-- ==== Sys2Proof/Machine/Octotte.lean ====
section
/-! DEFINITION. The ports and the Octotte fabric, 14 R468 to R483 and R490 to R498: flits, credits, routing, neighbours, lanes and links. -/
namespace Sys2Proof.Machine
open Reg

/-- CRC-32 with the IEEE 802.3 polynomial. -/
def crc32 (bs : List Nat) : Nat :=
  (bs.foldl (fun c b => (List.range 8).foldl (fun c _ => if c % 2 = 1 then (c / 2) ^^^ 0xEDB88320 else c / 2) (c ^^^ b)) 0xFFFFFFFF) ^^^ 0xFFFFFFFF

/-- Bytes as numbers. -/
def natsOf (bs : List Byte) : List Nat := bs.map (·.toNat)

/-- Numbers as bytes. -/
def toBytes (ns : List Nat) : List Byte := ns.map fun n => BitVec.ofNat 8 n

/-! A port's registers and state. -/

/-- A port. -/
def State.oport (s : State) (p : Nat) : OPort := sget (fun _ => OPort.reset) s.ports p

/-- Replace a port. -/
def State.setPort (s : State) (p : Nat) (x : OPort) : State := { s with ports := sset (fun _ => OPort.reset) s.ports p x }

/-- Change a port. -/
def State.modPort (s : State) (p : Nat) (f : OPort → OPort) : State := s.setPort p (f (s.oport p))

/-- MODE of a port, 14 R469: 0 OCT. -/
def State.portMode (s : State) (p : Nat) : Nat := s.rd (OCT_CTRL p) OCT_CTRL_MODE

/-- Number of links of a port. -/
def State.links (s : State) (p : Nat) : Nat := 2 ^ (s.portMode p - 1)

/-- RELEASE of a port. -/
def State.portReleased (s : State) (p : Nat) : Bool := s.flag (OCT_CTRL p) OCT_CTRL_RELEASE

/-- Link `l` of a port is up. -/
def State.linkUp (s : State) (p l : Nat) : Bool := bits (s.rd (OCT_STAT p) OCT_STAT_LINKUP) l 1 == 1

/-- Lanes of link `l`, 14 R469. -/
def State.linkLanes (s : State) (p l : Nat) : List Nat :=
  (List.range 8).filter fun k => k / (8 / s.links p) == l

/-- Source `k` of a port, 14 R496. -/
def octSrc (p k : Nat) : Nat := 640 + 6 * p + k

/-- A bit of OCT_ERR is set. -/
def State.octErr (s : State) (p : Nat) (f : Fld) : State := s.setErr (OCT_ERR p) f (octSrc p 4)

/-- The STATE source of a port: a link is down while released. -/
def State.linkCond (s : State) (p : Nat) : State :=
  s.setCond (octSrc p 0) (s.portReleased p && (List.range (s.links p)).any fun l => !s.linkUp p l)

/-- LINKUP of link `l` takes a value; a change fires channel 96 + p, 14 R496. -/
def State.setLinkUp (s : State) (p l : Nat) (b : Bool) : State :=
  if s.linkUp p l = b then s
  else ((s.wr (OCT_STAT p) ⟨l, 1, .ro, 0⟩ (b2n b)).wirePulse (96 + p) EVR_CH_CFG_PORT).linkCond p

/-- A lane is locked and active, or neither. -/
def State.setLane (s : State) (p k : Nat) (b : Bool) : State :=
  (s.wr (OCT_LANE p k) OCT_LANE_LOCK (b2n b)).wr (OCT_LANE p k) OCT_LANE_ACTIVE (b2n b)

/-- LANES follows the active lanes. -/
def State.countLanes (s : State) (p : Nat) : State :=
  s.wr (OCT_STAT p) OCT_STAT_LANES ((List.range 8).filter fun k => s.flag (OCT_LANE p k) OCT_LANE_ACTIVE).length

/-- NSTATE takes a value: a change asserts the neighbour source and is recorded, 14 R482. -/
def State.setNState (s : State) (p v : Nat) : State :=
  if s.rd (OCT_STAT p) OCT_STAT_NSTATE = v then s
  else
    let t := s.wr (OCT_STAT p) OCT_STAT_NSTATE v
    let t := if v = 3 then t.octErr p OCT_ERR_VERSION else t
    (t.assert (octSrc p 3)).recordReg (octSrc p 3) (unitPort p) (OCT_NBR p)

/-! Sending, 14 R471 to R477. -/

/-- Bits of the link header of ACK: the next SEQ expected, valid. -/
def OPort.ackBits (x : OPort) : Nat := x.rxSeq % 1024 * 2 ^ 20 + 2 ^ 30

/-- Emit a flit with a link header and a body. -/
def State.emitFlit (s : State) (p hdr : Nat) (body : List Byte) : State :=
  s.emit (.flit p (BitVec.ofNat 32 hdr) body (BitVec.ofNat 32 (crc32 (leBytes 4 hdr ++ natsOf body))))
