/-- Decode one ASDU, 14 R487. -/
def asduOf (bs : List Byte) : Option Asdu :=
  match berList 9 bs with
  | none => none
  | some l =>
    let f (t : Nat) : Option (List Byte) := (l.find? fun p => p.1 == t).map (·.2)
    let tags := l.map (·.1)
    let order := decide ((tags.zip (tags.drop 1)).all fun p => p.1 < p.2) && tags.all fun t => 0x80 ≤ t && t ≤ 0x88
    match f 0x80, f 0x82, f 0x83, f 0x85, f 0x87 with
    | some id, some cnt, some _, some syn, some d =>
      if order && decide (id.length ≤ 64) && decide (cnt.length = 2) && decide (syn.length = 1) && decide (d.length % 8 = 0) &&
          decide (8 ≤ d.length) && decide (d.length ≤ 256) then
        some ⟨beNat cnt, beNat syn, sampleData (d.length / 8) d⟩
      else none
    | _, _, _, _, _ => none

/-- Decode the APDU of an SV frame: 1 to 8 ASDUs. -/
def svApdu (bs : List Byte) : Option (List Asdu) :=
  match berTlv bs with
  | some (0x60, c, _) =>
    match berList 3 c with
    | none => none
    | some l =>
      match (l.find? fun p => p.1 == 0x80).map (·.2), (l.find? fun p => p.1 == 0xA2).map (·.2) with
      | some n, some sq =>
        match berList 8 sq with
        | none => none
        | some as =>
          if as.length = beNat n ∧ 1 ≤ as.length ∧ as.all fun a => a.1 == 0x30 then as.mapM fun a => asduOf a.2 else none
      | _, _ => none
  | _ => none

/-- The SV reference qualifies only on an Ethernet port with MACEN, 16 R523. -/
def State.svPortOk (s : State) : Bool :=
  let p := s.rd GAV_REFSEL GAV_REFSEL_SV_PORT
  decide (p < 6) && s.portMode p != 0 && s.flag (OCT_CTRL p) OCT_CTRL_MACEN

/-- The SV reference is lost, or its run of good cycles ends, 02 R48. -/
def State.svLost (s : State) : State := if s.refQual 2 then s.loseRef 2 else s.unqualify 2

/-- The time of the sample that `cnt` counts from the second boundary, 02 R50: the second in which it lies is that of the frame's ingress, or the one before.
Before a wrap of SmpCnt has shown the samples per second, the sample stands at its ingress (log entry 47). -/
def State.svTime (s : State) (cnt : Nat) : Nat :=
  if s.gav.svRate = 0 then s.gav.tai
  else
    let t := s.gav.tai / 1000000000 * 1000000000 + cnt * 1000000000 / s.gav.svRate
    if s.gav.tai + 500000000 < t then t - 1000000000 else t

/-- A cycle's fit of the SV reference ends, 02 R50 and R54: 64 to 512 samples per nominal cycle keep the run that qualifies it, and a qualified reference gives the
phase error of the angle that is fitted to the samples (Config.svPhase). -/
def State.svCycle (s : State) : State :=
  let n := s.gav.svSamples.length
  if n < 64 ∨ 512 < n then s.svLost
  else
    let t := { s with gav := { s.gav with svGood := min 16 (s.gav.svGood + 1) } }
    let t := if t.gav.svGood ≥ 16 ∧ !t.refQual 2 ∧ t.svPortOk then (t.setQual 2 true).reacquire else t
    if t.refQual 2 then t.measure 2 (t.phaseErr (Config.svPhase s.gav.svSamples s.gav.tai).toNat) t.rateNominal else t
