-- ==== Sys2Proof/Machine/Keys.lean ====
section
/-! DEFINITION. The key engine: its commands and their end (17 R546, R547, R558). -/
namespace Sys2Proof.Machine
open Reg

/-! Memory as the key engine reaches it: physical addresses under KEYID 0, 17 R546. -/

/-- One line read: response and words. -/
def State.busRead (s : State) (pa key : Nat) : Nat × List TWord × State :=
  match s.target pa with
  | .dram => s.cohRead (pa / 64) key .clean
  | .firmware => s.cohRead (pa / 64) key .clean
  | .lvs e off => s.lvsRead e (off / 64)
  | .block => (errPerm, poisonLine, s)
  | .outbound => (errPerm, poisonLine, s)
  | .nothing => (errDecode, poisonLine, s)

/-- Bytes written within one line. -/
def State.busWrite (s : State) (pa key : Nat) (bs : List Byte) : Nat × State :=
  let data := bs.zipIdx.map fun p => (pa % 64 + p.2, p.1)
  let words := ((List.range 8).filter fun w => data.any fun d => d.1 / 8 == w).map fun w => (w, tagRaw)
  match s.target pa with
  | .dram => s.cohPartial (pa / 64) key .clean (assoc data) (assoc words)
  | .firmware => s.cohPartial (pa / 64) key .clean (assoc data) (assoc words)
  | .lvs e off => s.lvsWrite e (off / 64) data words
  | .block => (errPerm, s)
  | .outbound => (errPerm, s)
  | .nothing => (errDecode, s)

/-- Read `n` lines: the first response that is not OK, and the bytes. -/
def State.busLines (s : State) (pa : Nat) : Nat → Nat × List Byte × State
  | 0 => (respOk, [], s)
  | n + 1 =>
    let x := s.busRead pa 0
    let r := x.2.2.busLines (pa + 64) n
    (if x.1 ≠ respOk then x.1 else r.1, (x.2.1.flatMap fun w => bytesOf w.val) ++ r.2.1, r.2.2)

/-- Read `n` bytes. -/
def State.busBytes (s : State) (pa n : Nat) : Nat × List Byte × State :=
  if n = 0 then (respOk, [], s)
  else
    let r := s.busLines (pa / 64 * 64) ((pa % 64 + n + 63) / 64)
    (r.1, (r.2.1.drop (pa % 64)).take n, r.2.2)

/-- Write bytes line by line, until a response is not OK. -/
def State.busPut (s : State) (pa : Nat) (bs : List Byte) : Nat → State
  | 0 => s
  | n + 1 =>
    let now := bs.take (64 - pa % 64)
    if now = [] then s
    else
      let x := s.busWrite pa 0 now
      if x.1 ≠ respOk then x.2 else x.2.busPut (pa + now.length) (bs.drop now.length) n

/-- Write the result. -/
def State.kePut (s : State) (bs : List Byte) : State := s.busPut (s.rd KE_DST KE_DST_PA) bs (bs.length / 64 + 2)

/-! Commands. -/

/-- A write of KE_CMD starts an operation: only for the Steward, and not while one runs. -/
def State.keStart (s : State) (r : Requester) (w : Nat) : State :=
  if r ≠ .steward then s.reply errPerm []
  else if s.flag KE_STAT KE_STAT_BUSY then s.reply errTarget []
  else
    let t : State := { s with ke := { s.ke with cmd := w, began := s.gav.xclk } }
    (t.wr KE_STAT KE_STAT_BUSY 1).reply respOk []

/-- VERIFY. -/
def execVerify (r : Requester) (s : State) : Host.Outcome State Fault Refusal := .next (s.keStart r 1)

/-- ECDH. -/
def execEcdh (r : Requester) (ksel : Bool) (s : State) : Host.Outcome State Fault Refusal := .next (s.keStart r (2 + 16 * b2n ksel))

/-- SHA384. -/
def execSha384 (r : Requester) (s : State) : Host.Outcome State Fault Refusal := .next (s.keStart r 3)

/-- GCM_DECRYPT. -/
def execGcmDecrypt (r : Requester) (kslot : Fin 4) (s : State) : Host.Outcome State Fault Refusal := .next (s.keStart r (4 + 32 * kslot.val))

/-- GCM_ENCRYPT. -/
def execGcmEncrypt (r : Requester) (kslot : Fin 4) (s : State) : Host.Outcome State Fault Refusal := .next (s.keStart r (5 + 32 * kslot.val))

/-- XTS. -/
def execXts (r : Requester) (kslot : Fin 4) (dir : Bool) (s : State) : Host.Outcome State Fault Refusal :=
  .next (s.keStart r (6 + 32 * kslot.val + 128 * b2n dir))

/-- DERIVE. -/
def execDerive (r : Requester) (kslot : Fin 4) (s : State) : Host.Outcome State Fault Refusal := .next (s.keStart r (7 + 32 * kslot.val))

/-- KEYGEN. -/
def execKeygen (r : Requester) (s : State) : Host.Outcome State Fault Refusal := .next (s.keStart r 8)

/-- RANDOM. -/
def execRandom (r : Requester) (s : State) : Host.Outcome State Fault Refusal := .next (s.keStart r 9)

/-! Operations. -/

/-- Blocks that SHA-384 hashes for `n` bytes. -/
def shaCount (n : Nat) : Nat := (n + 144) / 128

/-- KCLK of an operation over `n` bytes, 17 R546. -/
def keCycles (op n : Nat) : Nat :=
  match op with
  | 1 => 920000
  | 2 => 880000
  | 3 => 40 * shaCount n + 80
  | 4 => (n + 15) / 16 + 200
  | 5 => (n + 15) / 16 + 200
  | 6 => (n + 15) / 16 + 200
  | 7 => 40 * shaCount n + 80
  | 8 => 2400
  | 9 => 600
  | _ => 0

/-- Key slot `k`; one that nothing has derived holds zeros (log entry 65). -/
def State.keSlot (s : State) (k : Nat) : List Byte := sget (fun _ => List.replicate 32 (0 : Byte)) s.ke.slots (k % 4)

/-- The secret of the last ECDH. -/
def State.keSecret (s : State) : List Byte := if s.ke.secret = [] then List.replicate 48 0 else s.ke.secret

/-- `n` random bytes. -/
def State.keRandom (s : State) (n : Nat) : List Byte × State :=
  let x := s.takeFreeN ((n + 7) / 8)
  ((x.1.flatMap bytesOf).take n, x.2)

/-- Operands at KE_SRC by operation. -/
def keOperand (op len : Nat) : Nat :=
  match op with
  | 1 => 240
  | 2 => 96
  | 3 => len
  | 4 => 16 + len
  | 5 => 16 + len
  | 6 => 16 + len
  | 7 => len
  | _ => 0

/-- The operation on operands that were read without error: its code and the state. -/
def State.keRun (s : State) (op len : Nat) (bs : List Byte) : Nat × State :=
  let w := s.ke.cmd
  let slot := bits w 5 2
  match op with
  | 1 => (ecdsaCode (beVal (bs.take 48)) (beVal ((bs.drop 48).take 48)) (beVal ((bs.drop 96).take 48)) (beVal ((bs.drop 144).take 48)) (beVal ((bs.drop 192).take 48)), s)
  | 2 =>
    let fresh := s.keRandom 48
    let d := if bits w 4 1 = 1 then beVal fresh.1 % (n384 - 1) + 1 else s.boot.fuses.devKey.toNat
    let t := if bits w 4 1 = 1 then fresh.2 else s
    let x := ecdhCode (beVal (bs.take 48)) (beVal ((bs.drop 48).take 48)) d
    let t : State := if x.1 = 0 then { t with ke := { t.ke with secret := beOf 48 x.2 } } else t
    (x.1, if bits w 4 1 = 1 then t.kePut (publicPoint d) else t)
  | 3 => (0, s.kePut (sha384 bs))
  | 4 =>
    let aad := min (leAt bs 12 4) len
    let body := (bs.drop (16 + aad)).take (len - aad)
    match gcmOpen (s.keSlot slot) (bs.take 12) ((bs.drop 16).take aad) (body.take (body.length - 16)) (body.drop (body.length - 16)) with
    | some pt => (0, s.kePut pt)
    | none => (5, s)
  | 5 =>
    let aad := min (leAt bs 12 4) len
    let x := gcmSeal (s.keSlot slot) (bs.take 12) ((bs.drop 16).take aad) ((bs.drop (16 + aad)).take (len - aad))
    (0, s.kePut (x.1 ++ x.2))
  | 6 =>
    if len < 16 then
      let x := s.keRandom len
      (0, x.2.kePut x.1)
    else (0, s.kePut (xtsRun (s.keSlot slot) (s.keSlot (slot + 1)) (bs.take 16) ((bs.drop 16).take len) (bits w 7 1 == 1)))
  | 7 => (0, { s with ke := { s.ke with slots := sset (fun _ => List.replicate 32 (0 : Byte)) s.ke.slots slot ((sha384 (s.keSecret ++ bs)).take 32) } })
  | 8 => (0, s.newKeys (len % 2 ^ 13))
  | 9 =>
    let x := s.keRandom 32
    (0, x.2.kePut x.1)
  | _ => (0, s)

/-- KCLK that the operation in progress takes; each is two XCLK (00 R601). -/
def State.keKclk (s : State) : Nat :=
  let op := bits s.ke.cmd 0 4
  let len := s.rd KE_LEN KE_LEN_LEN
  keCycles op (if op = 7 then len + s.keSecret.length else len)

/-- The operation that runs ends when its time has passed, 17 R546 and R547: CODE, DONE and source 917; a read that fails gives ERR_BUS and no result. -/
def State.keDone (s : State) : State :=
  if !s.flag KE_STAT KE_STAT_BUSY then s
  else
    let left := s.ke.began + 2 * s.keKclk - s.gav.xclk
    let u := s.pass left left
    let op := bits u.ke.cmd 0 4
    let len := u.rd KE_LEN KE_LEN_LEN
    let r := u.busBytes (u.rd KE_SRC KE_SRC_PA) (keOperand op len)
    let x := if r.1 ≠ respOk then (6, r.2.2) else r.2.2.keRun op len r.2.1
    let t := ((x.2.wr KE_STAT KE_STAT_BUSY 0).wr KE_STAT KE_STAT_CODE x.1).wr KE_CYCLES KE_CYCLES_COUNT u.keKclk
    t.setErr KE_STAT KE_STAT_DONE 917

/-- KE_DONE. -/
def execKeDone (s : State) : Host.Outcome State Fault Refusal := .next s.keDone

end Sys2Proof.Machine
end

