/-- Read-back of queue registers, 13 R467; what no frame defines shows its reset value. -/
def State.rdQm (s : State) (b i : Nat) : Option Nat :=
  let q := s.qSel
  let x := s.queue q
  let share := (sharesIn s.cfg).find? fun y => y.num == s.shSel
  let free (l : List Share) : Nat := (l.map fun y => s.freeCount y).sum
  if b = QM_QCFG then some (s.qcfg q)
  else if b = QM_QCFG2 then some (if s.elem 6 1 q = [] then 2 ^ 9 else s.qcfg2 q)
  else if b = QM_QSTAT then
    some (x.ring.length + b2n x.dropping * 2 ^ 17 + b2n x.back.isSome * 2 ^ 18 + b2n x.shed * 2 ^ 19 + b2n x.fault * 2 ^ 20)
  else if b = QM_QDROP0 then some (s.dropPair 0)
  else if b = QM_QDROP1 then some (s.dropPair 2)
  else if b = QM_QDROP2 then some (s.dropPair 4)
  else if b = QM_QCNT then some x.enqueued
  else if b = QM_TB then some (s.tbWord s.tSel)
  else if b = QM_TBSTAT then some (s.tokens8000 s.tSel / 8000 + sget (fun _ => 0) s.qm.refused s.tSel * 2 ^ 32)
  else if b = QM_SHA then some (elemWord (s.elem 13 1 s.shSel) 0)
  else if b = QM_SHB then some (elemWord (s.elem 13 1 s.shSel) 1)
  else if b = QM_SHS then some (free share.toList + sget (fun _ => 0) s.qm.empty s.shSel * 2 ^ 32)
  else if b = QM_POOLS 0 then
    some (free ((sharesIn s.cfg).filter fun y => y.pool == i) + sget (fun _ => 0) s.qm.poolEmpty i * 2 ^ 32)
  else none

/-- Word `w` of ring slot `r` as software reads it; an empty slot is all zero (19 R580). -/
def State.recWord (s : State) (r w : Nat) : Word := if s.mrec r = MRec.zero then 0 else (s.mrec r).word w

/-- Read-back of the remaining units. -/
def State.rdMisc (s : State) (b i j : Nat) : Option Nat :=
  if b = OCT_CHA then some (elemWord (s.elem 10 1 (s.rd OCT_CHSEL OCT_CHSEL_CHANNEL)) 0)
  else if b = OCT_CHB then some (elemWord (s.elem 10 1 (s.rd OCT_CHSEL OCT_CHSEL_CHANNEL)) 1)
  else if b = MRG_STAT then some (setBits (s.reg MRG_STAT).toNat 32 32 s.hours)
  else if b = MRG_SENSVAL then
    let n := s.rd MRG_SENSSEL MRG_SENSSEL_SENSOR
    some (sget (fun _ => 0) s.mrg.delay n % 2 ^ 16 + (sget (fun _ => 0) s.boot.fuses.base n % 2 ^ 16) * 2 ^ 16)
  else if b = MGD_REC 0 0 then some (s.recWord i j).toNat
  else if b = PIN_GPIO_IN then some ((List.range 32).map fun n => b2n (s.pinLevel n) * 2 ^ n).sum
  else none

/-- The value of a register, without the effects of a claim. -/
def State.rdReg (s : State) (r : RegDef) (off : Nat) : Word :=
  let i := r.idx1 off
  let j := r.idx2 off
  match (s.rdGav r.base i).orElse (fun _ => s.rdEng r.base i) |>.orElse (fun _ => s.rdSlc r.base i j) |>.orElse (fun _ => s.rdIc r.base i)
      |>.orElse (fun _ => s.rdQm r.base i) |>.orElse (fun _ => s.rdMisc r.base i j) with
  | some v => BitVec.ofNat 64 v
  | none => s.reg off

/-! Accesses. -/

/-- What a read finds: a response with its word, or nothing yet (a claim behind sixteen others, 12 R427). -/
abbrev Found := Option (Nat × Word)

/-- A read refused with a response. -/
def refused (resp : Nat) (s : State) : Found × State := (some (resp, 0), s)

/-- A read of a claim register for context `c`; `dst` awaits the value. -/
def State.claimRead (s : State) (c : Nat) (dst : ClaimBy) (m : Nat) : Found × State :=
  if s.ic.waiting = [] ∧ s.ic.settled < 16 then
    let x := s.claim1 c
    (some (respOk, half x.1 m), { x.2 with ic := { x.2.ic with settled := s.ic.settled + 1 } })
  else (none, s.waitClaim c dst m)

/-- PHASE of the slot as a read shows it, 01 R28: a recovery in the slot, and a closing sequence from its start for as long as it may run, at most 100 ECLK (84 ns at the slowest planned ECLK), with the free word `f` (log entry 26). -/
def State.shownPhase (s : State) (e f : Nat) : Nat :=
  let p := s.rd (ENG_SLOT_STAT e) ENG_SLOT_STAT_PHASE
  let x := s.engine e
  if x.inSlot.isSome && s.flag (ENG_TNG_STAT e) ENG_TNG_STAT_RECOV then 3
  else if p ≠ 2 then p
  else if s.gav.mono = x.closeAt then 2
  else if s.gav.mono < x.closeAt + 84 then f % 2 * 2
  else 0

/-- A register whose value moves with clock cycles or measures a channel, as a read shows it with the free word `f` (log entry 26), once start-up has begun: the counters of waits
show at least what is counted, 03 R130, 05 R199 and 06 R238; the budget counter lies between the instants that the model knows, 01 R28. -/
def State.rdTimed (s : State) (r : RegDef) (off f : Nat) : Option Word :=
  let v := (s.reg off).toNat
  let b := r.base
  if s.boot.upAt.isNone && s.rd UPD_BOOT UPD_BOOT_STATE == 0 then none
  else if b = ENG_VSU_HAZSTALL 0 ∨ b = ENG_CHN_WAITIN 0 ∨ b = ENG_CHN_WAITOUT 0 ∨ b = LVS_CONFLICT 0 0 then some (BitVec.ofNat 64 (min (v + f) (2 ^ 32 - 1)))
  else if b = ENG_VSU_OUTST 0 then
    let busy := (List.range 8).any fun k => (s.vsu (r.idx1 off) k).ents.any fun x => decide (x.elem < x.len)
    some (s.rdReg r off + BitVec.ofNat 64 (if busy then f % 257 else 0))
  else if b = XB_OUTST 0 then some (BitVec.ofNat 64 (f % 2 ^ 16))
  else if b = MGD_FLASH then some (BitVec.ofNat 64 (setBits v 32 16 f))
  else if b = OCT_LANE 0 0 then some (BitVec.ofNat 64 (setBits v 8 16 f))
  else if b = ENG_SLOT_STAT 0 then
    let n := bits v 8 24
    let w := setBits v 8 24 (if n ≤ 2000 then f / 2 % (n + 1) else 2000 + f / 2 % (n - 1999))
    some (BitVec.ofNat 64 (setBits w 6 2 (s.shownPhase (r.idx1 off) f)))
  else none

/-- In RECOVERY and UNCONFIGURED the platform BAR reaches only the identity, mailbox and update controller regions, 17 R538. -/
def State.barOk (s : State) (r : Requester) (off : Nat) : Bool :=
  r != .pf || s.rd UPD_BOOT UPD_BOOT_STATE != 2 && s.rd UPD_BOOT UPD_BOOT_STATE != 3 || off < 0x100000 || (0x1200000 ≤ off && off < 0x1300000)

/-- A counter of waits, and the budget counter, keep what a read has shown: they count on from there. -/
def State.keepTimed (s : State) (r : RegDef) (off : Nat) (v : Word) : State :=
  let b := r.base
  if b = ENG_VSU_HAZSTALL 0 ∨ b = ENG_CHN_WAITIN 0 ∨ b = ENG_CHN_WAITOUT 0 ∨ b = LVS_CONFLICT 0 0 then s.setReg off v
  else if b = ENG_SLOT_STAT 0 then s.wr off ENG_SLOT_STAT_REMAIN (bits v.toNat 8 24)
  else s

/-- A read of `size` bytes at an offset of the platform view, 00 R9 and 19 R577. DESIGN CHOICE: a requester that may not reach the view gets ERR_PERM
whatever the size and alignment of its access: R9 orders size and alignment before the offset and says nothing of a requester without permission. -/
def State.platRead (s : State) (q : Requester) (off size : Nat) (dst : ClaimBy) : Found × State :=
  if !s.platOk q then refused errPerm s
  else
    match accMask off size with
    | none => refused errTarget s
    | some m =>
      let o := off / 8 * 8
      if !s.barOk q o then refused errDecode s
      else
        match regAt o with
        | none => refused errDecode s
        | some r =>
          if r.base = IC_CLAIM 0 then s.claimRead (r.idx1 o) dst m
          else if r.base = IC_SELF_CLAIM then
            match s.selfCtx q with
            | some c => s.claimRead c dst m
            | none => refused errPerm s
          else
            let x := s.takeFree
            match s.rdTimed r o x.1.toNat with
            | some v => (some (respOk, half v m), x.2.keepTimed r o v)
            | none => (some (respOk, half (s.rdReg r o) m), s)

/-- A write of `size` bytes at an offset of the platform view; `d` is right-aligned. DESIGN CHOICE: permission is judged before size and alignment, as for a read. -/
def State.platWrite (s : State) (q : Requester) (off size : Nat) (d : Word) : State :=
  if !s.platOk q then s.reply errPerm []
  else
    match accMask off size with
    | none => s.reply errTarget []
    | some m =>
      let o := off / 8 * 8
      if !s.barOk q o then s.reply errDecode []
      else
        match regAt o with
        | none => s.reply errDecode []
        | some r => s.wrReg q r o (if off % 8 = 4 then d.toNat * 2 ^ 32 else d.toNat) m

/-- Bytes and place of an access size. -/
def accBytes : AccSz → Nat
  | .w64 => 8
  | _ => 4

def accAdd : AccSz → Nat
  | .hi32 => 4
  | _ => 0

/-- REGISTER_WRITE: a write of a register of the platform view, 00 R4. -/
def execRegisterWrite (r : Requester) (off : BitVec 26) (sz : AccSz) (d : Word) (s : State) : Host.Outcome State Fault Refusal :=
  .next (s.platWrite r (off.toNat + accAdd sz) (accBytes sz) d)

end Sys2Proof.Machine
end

════

Task objective -
Copy each line of the preceding material that contains "busBytes".

Answer to this exercise -
def State.busBytes (s : State) (pa n : Nat) : Nat × List Byte × State :=
    let r := u.busBytes (u.rd KE_SRC KE_SRC_PA) (keOperand op len)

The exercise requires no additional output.